RAKYATKU.COM - Bernadette Albertine Francisca seorang dokter langka. Dia satu di antara sedikit ahli bedah kepala dan leher di Makassar.
Wabah Covid-19 yang menghentikannya. Dia menjadi dokter ke-15 di Indonesia sejauh ini yang meninggal dunia. Hingga meninggal, Bernadette masih berstatus Pasien Dalam Pengawasan (PDP).

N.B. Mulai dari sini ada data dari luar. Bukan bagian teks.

-- ==== Sys2Proof/Laws/Map.lean ====
section
/-!
SUPPORT. The laws of the sparse arrays: a read after a write, two writes to one index, and the canonical form. The first two
hold of every array, in the canonical form or not.
-/
namespace Sys2Proof

variable {α : Type}

theorem Map.look_drop_same (dflt : α) (k : Nat) (l : List (Nat × α)) : Map.look dflt k (Map.drop k l) = dflt := by
  induction l with
  | nil => rfl
  | cons e r ih =>
    obtain ⟨j, v⟩ := e
    by_cases h : j = k <;> simp [Map.drop, Map.look, h, ih]

theorem Map.look_drop_ne (dflt : α) {k j : Nat} (h : j ≠ k) (l : List (Nat × α)) :
    Map.look dflt j (Map.drop k l) = Map.look dflt j l := by
  induction l with
  | nil => rfl
  | cons e r ih =>
    obtain ⟨i, v⟩ := e
    by_cases hi : i = k
    · subst hi
      simp [Map.drop, Map.look, ih, Ne.symm h]
    · simp [Map.drop, Map.look, hi, ih]

theorem Map.look_ins_ne (dflt x : α) {k j : Nat} (h : j ≠ k) (l : List (Nat × α)) :
    Map.look dflt j (Map.ins k x l) = Map.look dflt j l := by
  induction l with
  | nil => simp [Map.ins, Map.look, Ne.symm h]
  | cons e r ih =>
    obtain ⟨i, v⟩ := e
    by_cases hi : k < i <;> simp [Map.ins, Map.look, hi, ih, Ne.symm h]

theorem Map.look_ins_drop (dflt x : α) (k : Nat) (l : List (Nat × α)) :
    Map.look dflt k (Map.ins k x (Map.drop k l)) = x := by
  induction l with
  | nil => simp [Map.drop, Map.ins, Map.look]
  | cons e r ih =>
    obtain ⟨i, v⟩ := e
    by_cases hi : i = k
    · simp [Map.drop, hi, ih]
    · by_cases hk : k < i <;> simp [Map.drop, Map.ins, Map.look, hi, hk, ih]

theorem Map.drop_ins (k : Nat) (x : α) (l : List (Nat × α)) : Map.drop k (Map.ins k x l) = Map.drop k l := by
  induction l with
  | nil => simp [Map.drop, Map.ins]
  | cons e r ih =>
    obtain ⟨i, v⟩ := e
    by_cases hk : k < i
    · simp [Map.drop, Map.ins, hk]
    · by_cases hi : i = k <;> simp [Map.drop, Map.ins, hk, hi, ih]

theorem Map.drop_drop (k : Nat) (l : List (Nat × α)) : Map.drop k (Map.drop k l) = Map.drop k l := by
  induction l with
  | nil => rfl
  | cons e r ih =>
    obtain ⟨i, v⟩ := e
    by_cases hi : i = k <;> simp [Map.drop, hi, ih]

@[simp] theorem Map.get_empty (dflt : α) (k : Nat) : (Map.empty : Map α).get dflt k = dflt := rfl

@[simp] theorem Map.get_set_same [DecidableEq α] (m : Map α) (dflt : α) (k : Nat) (x : α) :
    (m.set dflt k x).get dflt k = x := by
  unfold Map.set Map.get
  split
  · rename_i h; simp [Map.look_drop_same, h]
  · simp [Map.look_ins_drop]

theorem Map.get_set_ne [DecidableEq α] (m : Map α) (dflt dflt' : α) {k j : Nat} (h : j ≠ k) (x : α) :
    (m.set dflt k x).get dflt' j = m.get dflt' j := by
  unfold Map.set Map.get
  split
  · simp [Map.look_drop_ne dflt' h]
  · simp [Map.look_ins_ne dflt' x h, Map.look_drop_ne dflt' h]

@[simp] theorem Map.set_set [DecidableEq α] (m : Map α) (dflt : α) (k : Nat) (x y : α) :
    (m.set dflt k x).set dflt k y = m.set dflt k y := by
  unfold Map.set
  by_cases hx : x = dflt <;> by_cases hy : y = dflt <;> simp [hx, hy, Map.drop_ins, Map.drop_drop]

theorem Map.get_set [DecidableEq α] (m : Map α) (dflt : α) (k j : Nat) (x : α) :
    (m.set dflt k x).get dflt j = if j = k then x else m.get dflt j := by
  by_cases h : j = k
  · subst h; simp
  · simp [h, Map.get_set_ne]

/-! ### The canonical form -/

/-- A rising list: the first key is below every other, and the rest rises. -/
theorem Map.rising_cons {k : Nat} {v : α} {r : List (Nat × α)} :
    Map.rising ((k, v) :: r) = true ↔ (∀ e ∈ r, k < e.1) ∧ Map.rising r = true := by
  induction r generalizing k v with
  | nil => simp [Map.rising]
  | cons e r ih =>
    obtain ⟨j, w⟩ := e
    simp only [Map.rising, Bool.and_eq_true, decide_eq_true_eq, List.mem_cons, forall_eq_or_imp]
    constructor
    · rintro ⟨h, hr⟩
      exact ⟨⟨h, fun e he => Nat.lt_trans h ((ih.mp hr).1 e he)⟩, hr⟩
    · rintro ⟨⟨h, _⟩, hr⟩
      exact ⟨h, hr⟩

theorem Map.mem_drop {k : Nat} {l : List (Nat × α)} {e : Nat × α} (h : e ∈ Map.drop k l) : e ∈ l ∧ e.1 ≠ k := by
  induction l with
  | nil => simp [Map.drop] at h
  | cons a r ih =>
    obtain ⟨j, v⟩ := a
    by_cases hj : j = k
    · simp [Map.drop, hj] at h
      exact ⟨List.mem_cons_of_mem _ (ih h).1, (ih h).2⟩
    · simp [Map.drop, hj] at h
      rcases h with rfl | h
      · exact ⟨List.mem_cons_self, hj⟩
      · exact ⟨List.mem_cons_of_mem _ (ih h).1, (ih h).2⟩

theorem Map.mem_ins {k : Nat} {x : α} {l : List (Nat × α)} {e : Nat × α} (h : e ∈ Map.ins k x l) :
    e = (k, x) ∨ e ∈ l := by
  induction l with
  | nil => simp [Map.ins] at h; exact .inl h
  | cons a r ih =>
    obtain ⟨j, v⟩ := a
    by_cases hj : k < j
    · simp [Map.ins, hj] at h
      rcases h with h | h | h
      · exact .inl h
      · exact .inr (by simp [h])
      · exact .inr (by simp [h])
    · simp [Map.ins, hj] at h
      rcases h with h | h
      · exact .inr (by simp [h])
      · rcases ih h with h | h
        · exact .inl h
        · exact .inr (by simp [h])

theorem Map.rising_drop {k : Nat} {l : List (Nat × α)} (h : Map.rising l = true) : Map.rising (Map.drop k l) = true := by
  induction l with
  | nil => rfl
  | cons a r ih =>
    obtain ⟨j, v⟩ := a
    obtain ⟨h1, h2⟩ := Map.rising_cons.mp h
    by_cases hj : j = k
    · simp [Map.drop, hj, ih h2]
    · simp only [Map.drop, hj, if_false]
      exact Map.rising_cons.mpr ⟨fun e he => h1 e (Map.mem_drop he).1, ih h2⟩

theorem Map.rising_ins {k : Nat} {x : α} {l : List (Nat × α)} (hk : ∀ e ∈ l, e.1 ≠ k) (h : Map.rising l = true) :
    Map.rising (Map.ins k x l) = true := by
  induction l with
  | nil => rfl
  | cons a r ih =>
    obtain ⟨j, v⟩ := a
    obtain ⟨h1, h2⟩ := Map.rising_cons.mp h
    by_cases hj : k < j
    · simp only [Map.ins, hj, if_true]
      refine Map.rising_cons.mpr ⟨?_, h⟩
      intro e he
      rcases List.mem_cons.mp he with rfl | he
      · exact hj
      · exact Nat.lt_trans hj (h1 e he)
    · simp only [Map.ins, hj, if_false]
      have hne : j ≠ k := hk (j, v) List.mem_cons_self
      refine Map.rising_cons.mpr ⟨?_, ih (fun e he => hk e (List.mem_cons_of_mem _ he)) h2⟩
      intro e he
      rcases Map.mem_ins he with rfl | he
      · show j < k
        omega
      · exact h1 e he

/-- A write keeps the canonical form. -/
theorem Map.wf_set [DecidableEq α] (m : Map α) (dflt : Nat → α) (k : Nat) (x : α) (h : m.wf dflt = true) :
    (m.set (dflt k) k x).wf dflt = true := by
  simp only [Map.wf, Bool.and_eq_true, List.all_eq_true, decide_eq_true_eq] at h ⊢
  obtain ⟨h1, h2⟩ := h
  by_cases hx : x = dflt k
  · simp only [Map.set, hx, if_true]
    exact ⟨Map.rising_drop h1, fun e he => h2 e (Map.mem_drop he).1⟩
  · simp only [Map.set, hx, if_false]
    refine ⟨Map.rising_ins (fun e he => (Map.mem_drop he).2) (Map.rising_drop h1), ?_⟩
    intro e he
    rcases Map.mem_ins he with rfl | he
    · exact hx
    · exact h2 e (Map.mem_drop he).1

/-- Taking an entry out keeps the canonical form. -/
theorem Map.wf_erase [DecidableEq α] (m : Map α) (dflt : Nat → α) (k : Nat) (h : m.wf dflt = true) :
    (m.erase k).wf dflt = true := by
  simp only [Map.wf, Map.erase, Bool.and_eq_true, List.all_eq_true, decide_eq_true_eq] at h ⊢
  exact ⟨Map.rising_drop h.1, fun e he => h.2 e (Map.mem_drop he).1⟩

theorem Map.wf_empty [DecidableEq α] (dflt : Nat → α) : (Map.empty : Map α).wf dflt = true := rfl

end Sys2Proof
end

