/-! ### Counters (R407) -/

/-- CLR_ERR makes the error counters of the blocks of its mask 0 and leaves every other counter (R407). -/
theorem Dev.ctr_clearErrors (d : Dev) (mask : W32) {k : CtrKind} {i j : Nat} (h : regAt (k.off i j) = .ctr k i j false) :
    (d.clearErrors mask).ctr k i j = if k.desc.width = 32 ∧ mask.getLsbD k.desc.block = true then 0 else d.ctr k i j := by
  simp only [Dev.clearErrors, Dev.ctr, Map.get_filter, h]
  by_cases hw : k.desc.width = 32 <;> cases mask.getLsbD k.desc.block <;> simp [hw]

/-- An error counter that its count does not bring to 0xFFFF_FFFF only counts. -/
theorem Dev.count_below (d : Dev) {k : CtrKind} (hk : k.desc.width = 32) (i j n : Nat)
    (h : (d.ctr k i j).toNat + n < 0xFFFFFFFF) :
    d.count k i j n = { d with ctrs := d.ctrs.set 0 (k.off i j) (d.ctr k i j + BitVec.ofNat 64 n) } := by
  have hmin : min ((d.ctr k i j).toNat + n) 0xFFFFFFFF = (d.ctr k i j).toNat + n := by omega
  have hsat : ¬ ((d.ctr k i j).toNat < 0xFFFFFFFF ∧ (d.ctr k i j).toNat + n = 0xFFFFFFFF) := by omega
  simp [Dev.count, hk, Dev.count32, Dev.bump32, hmin, hsat, BitVec.ofNat_add]

/-- A write of ERR.CLR_ERR that goes through stores nothing in its W1P bits and clears the counters of its mask. -/
theorem Dev.setupWrite_errClrErr {d : Dev} {q : Req} (h : d.Admits q (RegKind.off .errClrErr 0 0)) (v : W32) :
    d.setupWrite q (RegKind.off .errClrErr 0 0) v = (d.wr .errClrErr 0 0 0).clearErrors v := by
  have hn : regAt (RegKind.off .errClrErr 0 0) = .reg .errClrErr 0 0 := by decide
  have hm (v cur seen : W32) : d.merge .errClrErr 0 0 v cur seen = (0, false) := by
    simp only [Dev.merge, RegKind.fields, fd, Dev.fieldAfter, List.foldl_cons, List.foldl_nil]
    decide
  have hv : v &&& d.significant .errClrErr 0 0 = v := BitVec.and_allOnes
  rw [Dev.setupWrite_reg h hn]
  simp only [Dev.regWrite, Dev.beforeWrite, hv, Dev.refusedWrite, storesNothing, hm]
  rfl

theorem getLsbD_zeroExtend_of_le {m n : Nat} (x : BitVec m) (h : m ≤ n) (b : Nat) :
    (x.zeroExtend n).getLsbD b = x.getLsbD b := by
  rw [BitVec.getLsbD_setWidth, Bool.and_eq_right_iff_imp]
  exact fun hb => decide_eq_true (Nat.lt_of_lt_of_le (BitVec.lt_of_getLsbD hb) h)

theorem exec_clrErr {s : State} {r : ReqArg} (h : Opens s.dev r .errClrErr 0 0) (mask : BitVec 20) :
    exec (.clrErr r mask) s = .next { s with dev := (s.dev.wr .errClrErr 0 0 0).clearErrors (mask.zeroExtend 32) } := by
  show execClrErr r mask s = _
  rw [execClrErr, regCommand, State.onDev_eq, Dev.setupWrite_errClrErr h]

theorem exec_spiBadTransaction {s : State} (hin : s.dev.top.inReset = false) (h : (s.dev.ctr .spiErr).toNat + 1 < 0xFFFFFFFF) :
    exec .spiBadTransaction s = .next { s with dev := { s.dev with
      ctrs := s.dev.ctrs.set 0 (CtrKind.off .spiErr 0 0) (s.dev.ctr .spiErr + 1) } } := by
  show execSpiBadTransaction s = _
  simp [execSpiBadTransaction, hin, Dev.count_below s.dev (k := .spiErr) rfl 0 0 1 h]

end Sys2Proof.Machine
end

section
/-!
PROOFS. Set-up accesses by every requester, over the whole register layout (R3, R5, R48-R50, R390, R407-R409, R428).
-/
namespace Sys2Proof.Machine

/-- Settles O26: each field after a write is what `Dev.fieldAfter` gives for it alone, for fields share no bit; a write of a register that
starts nothing more stores the merged value and logs at most one reject; and a read masks the stored or derived value. -/
theorem setupAccesses : Obligations.SetupAccesses := by
  unfold Obligations.SetupAccesses
  intro r off v mask k ck i j b0 q8 s d0 q n goes stays w cur seen put shut after told clear rejected answers writes reads
  have hfield (f : Field) (hn : k.off i j = n) : (d0.fieldAfter k i j w cur seen f).1 = after f := by
    have hshut : d0.protectedField k i j cur f = shut f := by
      simp only [shut, Dev.protectedField, Dev.locked, hn]
    simp only [after, Dev.fieldAfter, hshut]
    cases f.acc with
    | ro | rcl | w1p | w1c | w1s => rfl
    | rw | lck =>
      cases shut f with
      | true => rfl
      | false => cases d0.reserved k i j w cur f <;> rfl
  have htold (hn : k.off i j = n) : (d0.merge k i j w cur seen).2 = told := by
    simp only [Dev.merge_eq, Dev.fieldAfter_logged, told, shut, put, Dev.protectedField, Dev.locked, hn]
  have hwrites (c : Instr) (q : Req) (hc : exec c s = .next { s with dev := d0.setupWrite q n v }) : writes c q := by
    refine ⟨fun h hcl => ?_, fun hg hn href hk hcl => ?_, fun hg hn href hk hcl => ?_⟩
    · exact hc.trans (by rw [Dev.setupWrite_meetsNothing h, Dev.reject_clear hcl])
    · exact hc.trans (by rw [Dev.setupWrite_refused hg hn hk href, Dev.reject_clear hcl])
    · have hm : (d0.merged k i j v).2 = told := htold (regAt_off hn)
      have hrd := Dev.rd_setupWrite_stored hg hn hk href (hm ▸ hcl)
      have hset := Dev.setupWrite_stored hg hn hk href (hm ▸ hcl)
      rw [hm, ← hrd] at hset
      exact ⟨_, hc, fun f hf => hrd ▸ (Dev.bits_merge d0 hf w cur seen).trans (hfield f (regAt_off hn)), hset⟩
  have hreads (c : Instr) (q : Req) (hc : exec c s = .next { s with dev := d0.setupReadTo q n }) : reads c q := by
    refine ⟨fun h => ?_, fun hg hn hk => ?_, fun hg hn hrx => ?_, fun hg hn hrx => ?_, fun hg hn hwd => ?_⟩
    · exact hc.trans (by rw [Dev.setupReadTo_meetsNothing h]; rfl)
    · refine ⟨_, hc, ?_, fun f hf => ?_⟩
      · rw [Dev.setupReadTo_fields hg hn hk, Dev.answered_answer]
        rfl
      · rw [Dev.setupReadTo_fields hg hn hk, Dev.answered_answer, bits_and_pulseMask hf]
        simp only [beq_iff_eq]
        rfl
    · exact hc.trans (by rw [Dev.setupReadTo_uartData hg hn hrx]; rfl)
    · exact hc.trans (by rw [Dev.setupReadTo_uartData_nil hg hn hrx]; rfl)
    · refine ⟨_, hc, ?_⟩
      rw [Dev.setupReadTo_counterLow hg hn hwd]
      exact ⟨Dev.answered_answer _ _ _, rfl, rfl, rfl, congrArg Latch.ctrHi (Dev.latchOf_setLatch d0 q _)⟩
  refine ⟨fun hn f hf => ?_, hwrites _ _ rfl, hwrites _ _ rfl, hwrites _ _ (exec_dbgacc_write off v s), hreads _ _ rfl,
    hreads _ _ rfl, hreads _ _ (exec_dbgacc_read off v s), fun ho hck => ?_, fun hin hb => ?_⟩
  · exact (Dev.bits_merge d0 hf w cur seen).trans (hfield f hn.symm)
  · refine ⟨_, exec_clrErr ho mask, rfl, (Dev.ctr_clearErrors _ _ hck).trans ?_⟩
    rw [getLsbD_zeroExtend_of_le mask (by decide)]
    rfl
  · refine ⟨_, exec_spiBadTransaction hin (Nat.succ_lt_succ hb), ?_, rfl, rfl, rfl⟩
    exact Map.get_set_same _ _ _ _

Dokter dan tenaga medis lainnya memang rentan. Mereka berada di garis terdepan "pepernagan" melawan pandemi corona.
Namun, yang memiriskan adalah foto yang kini beredar di media sosial. Tampak Bernadette hanya mengenakan jas hujan plastik. Yang amat tipis itu. Warna biru.
Masker yang dikenakan pun jauh dari standar. Hanya masker biasa. Harganya seribuan sebelum wabah Covid-19.
Sebagai orang yang bertugas di garis terdepan, alat pelindung diri (APD) seperti itu sangat memprihatinkan. Ke mana anggaran negara hingga tidak mampu mengadakan APD yang standar?
Humas PB Ikatan Dokter Indonesia (PB IDI), Halik Malik memastikan orang yang mengenakan jas hujan itu benar dr Bernadette. Dia menduga saat sedang berada di RS Bhayangkara, Makassar.
Halik mengatakan dr Bernadette tidak menangani secara langsung pasien yang terjangkit virus corona. Ada dugaan Bernadette terpapar pada saat melayani pasien di tempatnya praktik.
"Info yang ada tidak menangani secara langsung pasien positif atau PDP Covid-19. Diduga terpapar ketika melayani pasien di tempat praktik," ujarnya.
Halik mengungkapkan dr Bernadette melakukan praktik di dua rumah sakit di daerah Makassar, yakni RS Awal Bros dan RS Bhayangkara.